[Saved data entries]
===============

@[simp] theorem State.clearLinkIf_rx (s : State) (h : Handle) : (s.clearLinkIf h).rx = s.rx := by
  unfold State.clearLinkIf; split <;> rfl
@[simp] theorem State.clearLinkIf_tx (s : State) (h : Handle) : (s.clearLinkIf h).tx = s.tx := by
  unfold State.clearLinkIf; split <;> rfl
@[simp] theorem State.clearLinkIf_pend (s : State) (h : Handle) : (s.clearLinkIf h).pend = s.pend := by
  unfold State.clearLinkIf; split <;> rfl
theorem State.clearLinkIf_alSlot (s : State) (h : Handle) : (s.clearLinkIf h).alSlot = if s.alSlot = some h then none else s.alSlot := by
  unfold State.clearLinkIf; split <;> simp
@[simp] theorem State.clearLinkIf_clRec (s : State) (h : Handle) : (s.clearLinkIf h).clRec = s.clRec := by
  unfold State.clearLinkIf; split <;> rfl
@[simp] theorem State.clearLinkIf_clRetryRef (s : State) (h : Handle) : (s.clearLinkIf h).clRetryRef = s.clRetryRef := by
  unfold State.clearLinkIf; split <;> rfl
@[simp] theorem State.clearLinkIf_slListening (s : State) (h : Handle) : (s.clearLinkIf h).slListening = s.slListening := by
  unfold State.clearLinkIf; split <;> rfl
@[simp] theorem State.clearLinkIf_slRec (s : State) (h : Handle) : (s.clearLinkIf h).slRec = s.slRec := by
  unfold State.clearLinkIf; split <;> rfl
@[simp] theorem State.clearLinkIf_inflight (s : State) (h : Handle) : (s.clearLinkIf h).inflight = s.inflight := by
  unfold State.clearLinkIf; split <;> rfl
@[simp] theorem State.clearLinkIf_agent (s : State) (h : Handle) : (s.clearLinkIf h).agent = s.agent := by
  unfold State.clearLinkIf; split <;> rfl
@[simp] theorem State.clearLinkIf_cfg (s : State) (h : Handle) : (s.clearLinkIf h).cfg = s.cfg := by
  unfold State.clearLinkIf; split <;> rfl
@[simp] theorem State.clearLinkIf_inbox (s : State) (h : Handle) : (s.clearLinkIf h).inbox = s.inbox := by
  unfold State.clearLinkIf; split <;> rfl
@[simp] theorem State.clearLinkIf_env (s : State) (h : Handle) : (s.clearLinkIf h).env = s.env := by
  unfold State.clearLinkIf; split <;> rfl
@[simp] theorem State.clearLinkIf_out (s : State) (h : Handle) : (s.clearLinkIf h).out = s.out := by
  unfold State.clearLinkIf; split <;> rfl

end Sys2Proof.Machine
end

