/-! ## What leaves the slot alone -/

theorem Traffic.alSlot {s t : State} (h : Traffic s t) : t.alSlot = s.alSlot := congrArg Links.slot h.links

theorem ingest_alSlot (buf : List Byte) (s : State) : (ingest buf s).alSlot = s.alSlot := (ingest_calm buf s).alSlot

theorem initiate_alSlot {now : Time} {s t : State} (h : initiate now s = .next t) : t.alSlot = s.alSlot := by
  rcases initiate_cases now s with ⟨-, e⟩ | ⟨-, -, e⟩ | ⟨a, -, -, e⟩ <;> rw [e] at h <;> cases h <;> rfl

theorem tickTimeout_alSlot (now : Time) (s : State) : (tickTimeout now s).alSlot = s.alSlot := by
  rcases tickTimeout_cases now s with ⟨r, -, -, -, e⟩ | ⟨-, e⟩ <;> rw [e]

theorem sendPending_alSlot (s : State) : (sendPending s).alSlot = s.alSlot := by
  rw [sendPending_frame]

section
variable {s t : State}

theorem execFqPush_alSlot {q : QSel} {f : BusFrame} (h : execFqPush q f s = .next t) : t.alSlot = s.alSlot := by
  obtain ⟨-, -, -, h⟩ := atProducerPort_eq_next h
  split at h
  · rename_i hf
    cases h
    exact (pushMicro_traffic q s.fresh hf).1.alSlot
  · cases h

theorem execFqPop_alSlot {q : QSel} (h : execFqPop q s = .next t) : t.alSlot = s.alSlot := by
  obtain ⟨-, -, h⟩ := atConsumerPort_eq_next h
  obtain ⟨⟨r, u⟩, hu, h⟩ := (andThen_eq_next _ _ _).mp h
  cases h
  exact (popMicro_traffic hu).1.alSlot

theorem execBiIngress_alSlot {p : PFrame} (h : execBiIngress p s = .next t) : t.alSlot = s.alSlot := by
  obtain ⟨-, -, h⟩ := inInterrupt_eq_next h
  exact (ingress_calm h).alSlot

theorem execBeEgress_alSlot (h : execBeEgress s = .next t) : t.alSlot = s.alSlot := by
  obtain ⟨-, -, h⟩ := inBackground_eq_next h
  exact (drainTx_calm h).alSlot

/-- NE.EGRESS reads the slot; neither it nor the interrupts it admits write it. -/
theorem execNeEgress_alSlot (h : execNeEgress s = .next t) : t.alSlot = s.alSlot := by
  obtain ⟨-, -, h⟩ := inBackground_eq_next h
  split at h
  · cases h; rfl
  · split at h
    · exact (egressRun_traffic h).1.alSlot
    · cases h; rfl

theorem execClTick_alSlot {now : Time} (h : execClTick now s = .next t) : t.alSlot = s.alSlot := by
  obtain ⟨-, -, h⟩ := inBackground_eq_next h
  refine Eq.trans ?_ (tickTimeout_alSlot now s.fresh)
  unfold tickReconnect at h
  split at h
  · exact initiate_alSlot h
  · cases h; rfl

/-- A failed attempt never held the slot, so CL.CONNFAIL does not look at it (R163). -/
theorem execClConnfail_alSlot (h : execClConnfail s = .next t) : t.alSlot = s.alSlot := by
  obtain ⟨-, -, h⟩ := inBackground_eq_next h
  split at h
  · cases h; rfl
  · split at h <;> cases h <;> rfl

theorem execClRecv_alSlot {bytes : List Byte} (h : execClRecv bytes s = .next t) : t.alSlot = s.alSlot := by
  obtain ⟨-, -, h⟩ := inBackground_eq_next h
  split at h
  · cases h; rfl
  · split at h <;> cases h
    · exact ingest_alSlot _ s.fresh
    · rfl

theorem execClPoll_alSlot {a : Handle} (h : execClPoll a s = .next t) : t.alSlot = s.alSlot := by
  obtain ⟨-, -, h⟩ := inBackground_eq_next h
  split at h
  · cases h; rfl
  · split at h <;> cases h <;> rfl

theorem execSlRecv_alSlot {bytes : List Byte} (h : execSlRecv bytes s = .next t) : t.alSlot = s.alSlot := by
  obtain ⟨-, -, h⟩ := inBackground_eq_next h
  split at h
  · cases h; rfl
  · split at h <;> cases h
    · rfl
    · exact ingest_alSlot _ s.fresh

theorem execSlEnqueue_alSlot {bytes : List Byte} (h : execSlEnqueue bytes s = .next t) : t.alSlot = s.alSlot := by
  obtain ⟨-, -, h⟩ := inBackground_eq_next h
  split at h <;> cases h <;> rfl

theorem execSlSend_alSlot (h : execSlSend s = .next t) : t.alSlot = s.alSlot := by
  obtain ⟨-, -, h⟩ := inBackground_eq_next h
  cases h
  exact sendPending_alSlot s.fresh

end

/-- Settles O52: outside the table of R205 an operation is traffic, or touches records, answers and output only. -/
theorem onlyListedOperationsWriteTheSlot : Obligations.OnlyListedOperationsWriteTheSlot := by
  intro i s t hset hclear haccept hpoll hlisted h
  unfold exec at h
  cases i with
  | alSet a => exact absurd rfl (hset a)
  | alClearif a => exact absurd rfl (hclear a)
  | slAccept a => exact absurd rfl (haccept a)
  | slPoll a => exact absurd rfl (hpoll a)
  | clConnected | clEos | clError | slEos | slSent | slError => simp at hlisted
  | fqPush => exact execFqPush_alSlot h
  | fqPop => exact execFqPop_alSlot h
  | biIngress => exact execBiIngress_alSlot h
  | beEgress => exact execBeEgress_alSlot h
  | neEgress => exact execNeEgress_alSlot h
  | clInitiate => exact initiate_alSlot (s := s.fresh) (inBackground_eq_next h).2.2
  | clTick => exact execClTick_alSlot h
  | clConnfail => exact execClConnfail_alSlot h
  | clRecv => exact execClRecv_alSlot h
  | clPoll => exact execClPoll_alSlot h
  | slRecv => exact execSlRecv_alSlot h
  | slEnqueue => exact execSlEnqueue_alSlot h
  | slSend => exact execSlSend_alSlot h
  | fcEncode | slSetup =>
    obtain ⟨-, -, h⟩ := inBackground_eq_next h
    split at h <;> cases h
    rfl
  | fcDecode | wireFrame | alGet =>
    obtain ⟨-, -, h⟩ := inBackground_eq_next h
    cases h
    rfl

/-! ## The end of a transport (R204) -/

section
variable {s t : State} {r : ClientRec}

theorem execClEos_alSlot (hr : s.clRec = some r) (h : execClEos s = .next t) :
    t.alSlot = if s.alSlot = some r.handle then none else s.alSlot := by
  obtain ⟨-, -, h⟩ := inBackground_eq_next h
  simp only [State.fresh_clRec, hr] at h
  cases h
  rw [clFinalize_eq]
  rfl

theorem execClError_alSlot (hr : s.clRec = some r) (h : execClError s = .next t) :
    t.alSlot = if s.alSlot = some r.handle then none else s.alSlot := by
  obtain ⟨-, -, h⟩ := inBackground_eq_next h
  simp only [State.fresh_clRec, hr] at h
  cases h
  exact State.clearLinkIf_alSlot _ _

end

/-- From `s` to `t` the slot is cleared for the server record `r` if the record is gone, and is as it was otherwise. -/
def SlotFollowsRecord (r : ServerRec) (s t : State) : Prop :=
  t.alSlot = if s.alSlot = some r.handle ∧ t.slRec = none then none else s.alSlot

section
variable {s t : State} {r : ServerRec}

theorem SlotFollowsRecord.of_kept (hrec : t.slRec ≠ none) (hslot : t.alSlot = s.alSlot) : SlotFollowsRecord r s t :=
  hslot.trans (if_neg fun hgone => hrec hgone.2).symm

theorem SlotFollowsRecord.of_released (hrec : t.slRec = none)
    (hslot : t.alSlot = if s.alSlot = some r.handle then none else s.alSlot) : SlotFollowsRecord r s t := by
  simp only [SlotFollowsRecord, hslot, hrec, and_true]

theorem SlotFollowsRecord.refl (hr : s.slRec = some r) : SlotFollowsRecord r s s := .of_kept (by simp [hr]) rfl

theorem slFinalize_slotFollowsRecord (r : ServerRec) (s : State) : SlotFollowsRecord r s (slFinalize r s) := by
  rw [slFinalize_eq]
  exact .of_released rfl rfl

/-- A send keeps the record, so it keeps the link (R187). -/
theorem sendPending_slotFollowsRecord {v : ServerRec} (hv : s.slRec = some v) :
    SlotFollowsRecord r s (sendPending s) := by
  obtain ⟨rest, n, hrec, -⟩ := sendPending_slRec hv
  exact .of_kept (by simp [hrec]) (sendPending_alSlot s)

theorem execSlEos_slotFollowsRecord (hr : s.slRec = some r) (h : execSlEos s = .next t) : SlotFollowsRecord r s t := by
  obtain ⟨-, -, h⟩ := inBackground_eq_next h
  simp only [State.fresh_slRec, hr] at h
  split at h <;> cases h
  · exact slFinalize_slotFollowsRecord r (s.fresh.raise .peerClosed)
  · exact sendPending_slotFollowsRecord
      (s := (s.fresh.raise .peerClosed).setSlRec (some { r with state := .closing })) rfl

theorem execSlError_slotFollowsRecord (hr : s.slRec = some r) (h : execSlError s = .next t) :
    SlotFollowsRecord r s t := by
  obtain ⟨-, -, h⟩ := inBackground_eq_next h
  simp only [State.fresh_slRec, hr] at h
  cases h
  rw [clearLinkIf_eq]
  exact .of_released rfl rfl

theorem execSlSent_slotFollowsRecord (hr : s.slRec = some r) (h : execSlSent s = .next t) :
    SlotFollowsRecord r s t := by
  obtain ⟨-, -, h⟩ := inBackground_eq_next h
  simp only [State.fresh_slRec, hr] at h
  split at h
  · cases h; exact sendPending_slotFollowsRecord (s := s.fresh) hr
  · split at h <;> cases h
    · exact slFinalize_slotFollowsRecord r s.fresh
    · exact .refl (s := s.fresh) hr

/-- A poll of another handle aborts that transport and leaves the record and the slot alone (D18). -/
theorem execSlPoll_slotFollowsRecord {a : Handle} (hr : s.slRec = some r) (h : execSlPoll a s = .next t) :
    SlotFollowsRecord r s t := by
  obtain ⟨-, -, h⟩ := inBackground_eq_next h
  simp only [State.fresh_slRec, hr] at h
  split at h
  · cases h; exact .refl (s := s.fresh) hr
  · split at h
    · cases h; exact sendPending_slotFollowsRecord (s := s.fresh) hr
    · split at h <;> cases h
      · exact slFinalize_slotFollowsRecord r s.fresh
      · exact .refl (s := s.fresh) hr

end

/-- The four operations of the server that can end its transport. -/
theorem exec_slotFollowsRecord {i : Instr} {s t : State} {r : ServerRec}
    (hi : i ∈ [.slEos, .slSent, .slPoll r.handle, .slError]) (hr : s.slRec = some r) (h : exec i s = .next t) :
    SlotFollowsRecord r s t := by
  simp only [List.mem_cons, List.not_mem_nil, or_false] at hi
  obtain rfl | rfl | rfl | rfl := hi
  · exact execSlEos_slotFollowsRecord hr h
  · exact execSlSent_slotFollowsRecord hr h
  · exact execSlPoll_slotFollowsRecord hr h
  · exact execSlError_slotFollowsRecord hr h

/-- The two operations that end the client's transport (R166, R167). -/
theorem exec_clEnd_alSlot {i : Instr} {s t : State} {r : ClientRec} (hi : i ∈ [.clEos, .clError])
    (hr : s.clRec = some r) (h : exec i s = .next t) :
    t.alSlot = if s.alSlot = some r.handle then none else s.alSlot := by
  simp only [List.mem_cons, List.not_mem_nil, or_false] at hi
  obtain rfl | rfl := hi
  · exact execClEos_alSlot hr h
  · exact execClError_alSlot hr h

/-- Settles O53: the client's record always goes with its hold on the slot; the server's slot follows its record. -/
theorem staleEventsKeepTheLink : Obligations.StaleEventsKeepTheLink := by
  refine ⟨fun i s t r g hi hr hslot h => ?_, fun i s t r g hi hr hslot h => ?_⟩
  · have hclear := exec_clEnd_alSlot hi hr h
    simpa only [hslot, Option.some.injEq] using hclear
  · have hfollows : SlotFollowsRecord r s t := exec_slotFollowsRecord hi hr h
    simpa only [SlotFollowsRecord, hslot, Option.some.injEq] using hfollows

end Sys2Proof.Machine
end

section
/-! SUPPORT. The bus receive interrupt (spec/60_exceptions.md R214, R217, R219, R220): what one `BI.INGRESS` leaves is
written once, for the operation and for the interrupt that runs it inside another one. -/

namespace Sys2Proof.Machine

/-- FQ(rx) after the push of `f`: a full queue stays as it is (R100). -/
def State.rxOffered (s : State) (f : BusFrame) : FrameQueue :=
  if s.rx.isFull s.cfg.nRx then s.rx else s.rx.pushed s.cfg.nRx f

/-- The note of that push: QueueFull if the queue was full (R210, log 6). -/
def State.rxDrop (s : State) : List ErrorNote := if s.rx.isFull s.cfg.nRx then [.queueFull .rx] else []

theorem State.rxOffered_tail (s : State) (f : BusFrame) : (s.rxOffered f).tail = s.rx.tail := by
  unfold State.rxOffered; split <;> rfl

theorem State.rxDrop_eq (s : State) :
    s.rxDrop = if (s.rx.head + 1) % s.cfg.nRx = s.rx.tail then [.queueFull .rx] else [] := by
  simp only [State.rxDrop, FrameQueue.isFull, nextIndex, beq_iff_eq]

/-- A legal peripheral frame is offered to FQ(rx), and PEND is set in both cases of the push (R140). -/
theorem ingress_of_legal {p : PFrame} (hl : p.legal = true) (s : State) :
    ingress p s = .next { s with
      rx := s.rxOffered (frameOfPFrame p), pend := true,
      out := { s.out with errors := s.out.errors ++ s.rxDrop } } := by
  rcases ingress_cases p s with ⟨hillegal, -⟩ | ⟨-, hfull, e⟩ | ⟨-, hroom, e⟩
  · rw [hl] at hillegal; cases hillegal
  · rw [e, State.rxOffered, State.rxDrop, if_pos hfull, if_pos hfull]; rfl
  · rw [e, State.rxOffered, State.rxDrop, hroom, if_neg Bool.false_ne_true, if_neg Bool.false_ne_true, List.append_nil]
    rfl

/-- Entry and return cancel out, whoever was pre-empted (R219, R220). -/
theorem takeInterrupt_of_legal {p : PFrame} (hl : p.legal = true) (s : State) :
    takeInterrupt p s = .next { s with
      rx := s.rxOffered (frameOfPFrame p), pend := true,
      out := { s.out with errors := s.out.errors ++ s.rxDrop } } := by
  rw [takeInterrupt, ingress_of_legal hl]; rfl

===============

## PROMPT
All that should be written out is the stretch of lines above between the one holding "h; exact .refl (s := s.fresh) hr" and the one holding "its record. -/", inclusive, exactly as given.

## RESULT OF THIS TASK
  · cases h; exact .refl (s := s.fresh) hr
  · split at h
    · cases h; exact sendPending_slotFollowsRecord (s := s.fresh) hr
    · split at h <;> cases h
      · exact slFinalize_slotFollowsRecord r s.fresh
      · exact .refl (s := s.fresh) hr

end

/-- The four operations of the server that can end its transport. -/
theorem exec_slotFollowsRecord {i : Instr} {s t : State} {r : ServerRec}
    (hi : i ∈ [.slEos, .slSent, .slPoll r.handle, .slError]) (hr : s.slRec = some r) (h : exec i s = .next t) :
    SlotFollowsRecord r s t := by
  simp only [List.mem_cons, List.not_mem_nil, or_false] at hi
  obtain rfl | rfl | rfl | rfl := hi
  · exact execSlEos_slotFollowsRecord hr h
  · exact execSlSent_slotFollowsRecord hr h
  · exact execSlPoll_slotFollowsRecord hr h
  · exact execSlError_slotFollowsRecord hr h

/-- The two operations that end the client's transport (R166, R167). -/
theorem exec_clEnd_alSlot {i : Instr} {s t : State} {r : ClientRec} (hi : i ∈ [.clEos, .clError])
    (hr : s.clRec = some r) (h : exec i s = .next t) :
    t.alSlot = if s.alSlot = some r.handle then none else s.alSlot := by
  simp only [List.mem_cons, List.not_mem_nil, or_false] at hi
  obtain rfl | rfl := hi
  · exact execClEos_alSlot hr h
  · exact execClError_alSlot hr h

/-- Settles O53: the client's record always goes with its hold on the slot; the server's slot follows its record. -/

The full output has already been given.